→ YOUR ASSIGNMENT: Read the lines below. Copy out any that hold the string "share".

→ DATA FOR ANALYSIS:
-- Opening Marker --
/-- The counts are written when memory initialisation completes (Table 9-16). -/
def Store.reset : Store :=
  { total := 0, chain := [], fresh := 0, limit := 0, free := 0, queued := 0, loaned := 0, withheld := [],
    links := [], gens := [], loans := [], nextLoan := 0, mismatch := false, leaked := 0, overdue := 0, lastCycle := 0 }

/-- What a pipe switches between two packets (R66, R72, R98, R141, R103, R202, R214, R217). -/
inductive Switch where
  | ruleBank | matchGear (g : Nat) | latencyGear (g : Nat) | graph | customer | action | matrix | patch
deriving DecidableEq, Repr

/-- Recirculation of a pipe (R217, Table 8-13). -/
structure Recirc where
  enable : Bool
  share  : Nat
  limit  : Nat
deriving DecidableEq, Repr

/-- A rule entry (Table 8-3). -/
structure RuleEntry where
  banks    : BitVec 2
  profile  : Nat
  priority : Nat
  gen      : BitVec 8
  value    : BitVec 640
  mask     : BitVec 640
  program  : Nat
  count    : Bool
  stat     : Nat
  arg      : BitVec 48
  parityOk : Bool
deriving DecidableEq, Repr

/-- One step of an edit of a pipe's TCAM: the two steps of a move from one index to another, or the write of an entry (R196). -/
inductive RuleStep where
  | copy (pipe src dst : Nat) | drop (pipe src dst : Nat) | write (pipe index : Nat) (e : RuleEntry)
deriving DecidableEq, Repr

/-- Steps left of the rule item that a mailbox's batch applies (R194, R196). -/
structure RuleWork where
  mb    : Nat
  steps : List RuleStep
deriving DecidableEq, Repr

/-- A pipe (chapters 06, 08, 09). -/
structure Pipe where
  ruleBank   : Bool
  graphBank  : Bool
  custBank   : Bool
  actBank    : Bool
  patchBank  : Bool
  matrixCopy : Bool
  matrixLoads : BitVec 16
  matchGear  : Nat
  latencyGear : Nat
  /-- packets in flight in each bank: key 2 × kind + bank; kinds rule, graph, customer, action, patch -/
  inFlight   : Tab Nat
  switches   : List Switch
  fenceStamp : Nat
  /-- packets whose head is taken and whose pass is to run, in order -/
  heads      : List Nat
  /-- packets held for the matcher result -/
  matching   : List Nat
  recirc     : Recirc
  /-- entries in use, by index, and generations of the positions -/
  rules      : Tab (Option RuleEntry)
  ruleGens   : Tab (BitVec 8)
  /-- routine 0x0010 reloads the TCAM: entries from this index on are invalid (Table 8-5) -/
  reload     : Option Nat
  parseCnt   : Tab (BitVec 64)
  matchCnt   : Tab (BitVec 64)
  actionCnt  : Tab (BitVec 64)
  isoDrop    : Tab (BitVec 64)
  /-- the cycle of the last logged ISOLATION_DROP (R21) -/
  isoLogged  : Option Nat
  /-- permit entries in use (R245) and headroom reserved -/
  permits    : Nat
  /-- injected SEQ_FAULT and ISOLATION_ROW codes that its next pass meets (R388, log entry 133) -/
  injected   : List Nat
deriving DecidableEq, Repr

/-- The reset values of Tables 6-10, 6-12, 8-11 to 8-14. -/
def Pipe.reset : Pipe :=
  { ruleBank := false, graphBank := false, custBank := false, actBank := false, patchBank := false, matrixCopy := false,
    matrixLoads := 0, matchGear := 1, latencyGear := 2, inFlight := [], switches := [], fenceStamp := 0, heads := [],
    matching := [], recirc := { enable := false, share := 0, limit := 0 }, rules := [], ruleGens := [], reload := none,
    parseCnt := [], matchCnt := [], actionCnt := [], isoDrop := [], isoLogged := none, permits := 0, injected := [] }

/-- A transition entry (R129). -/
structure Transition where
  value : BitVec 32
  mask  : BitVec 32
  next  : Nat
deriving DecidableEq, Repr

/-- One bank of the protocol graph (R128, Tables 6-1, 6-7). -/
structure Graph where
  nodes       : List (BitVec 256)
  transitions : List Transition
  starts      : List Nat
  recircStart : Nat
  dispositions : List Nat
  /-- the default graph of R138, whose Ethernet and VLAN nodes also know the port's EXTRA_TPID -/
  isDefault   : Bool
deriving DecidableEq, Repr

def Graph.empty : Graph :=
  { nodes := [], transitions := [], starts := [], recircStart := 0, dispositions := [], isDefault := false }

/-- A pattern (R145). -/
structure Pattern where
  bytes    : Bytes
  cls      : Nat
  nocase   : Bool
  anchor   : Option Nat
deriving DecidableEq, Repr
-- Closing Marker --
→ ANSWER TO THE PROBLEM:
  share  : Nat
    matching := [], recirc := { enable := false, share := 0, limit := 0 }, rules := [], ruleGens := [], reload := none,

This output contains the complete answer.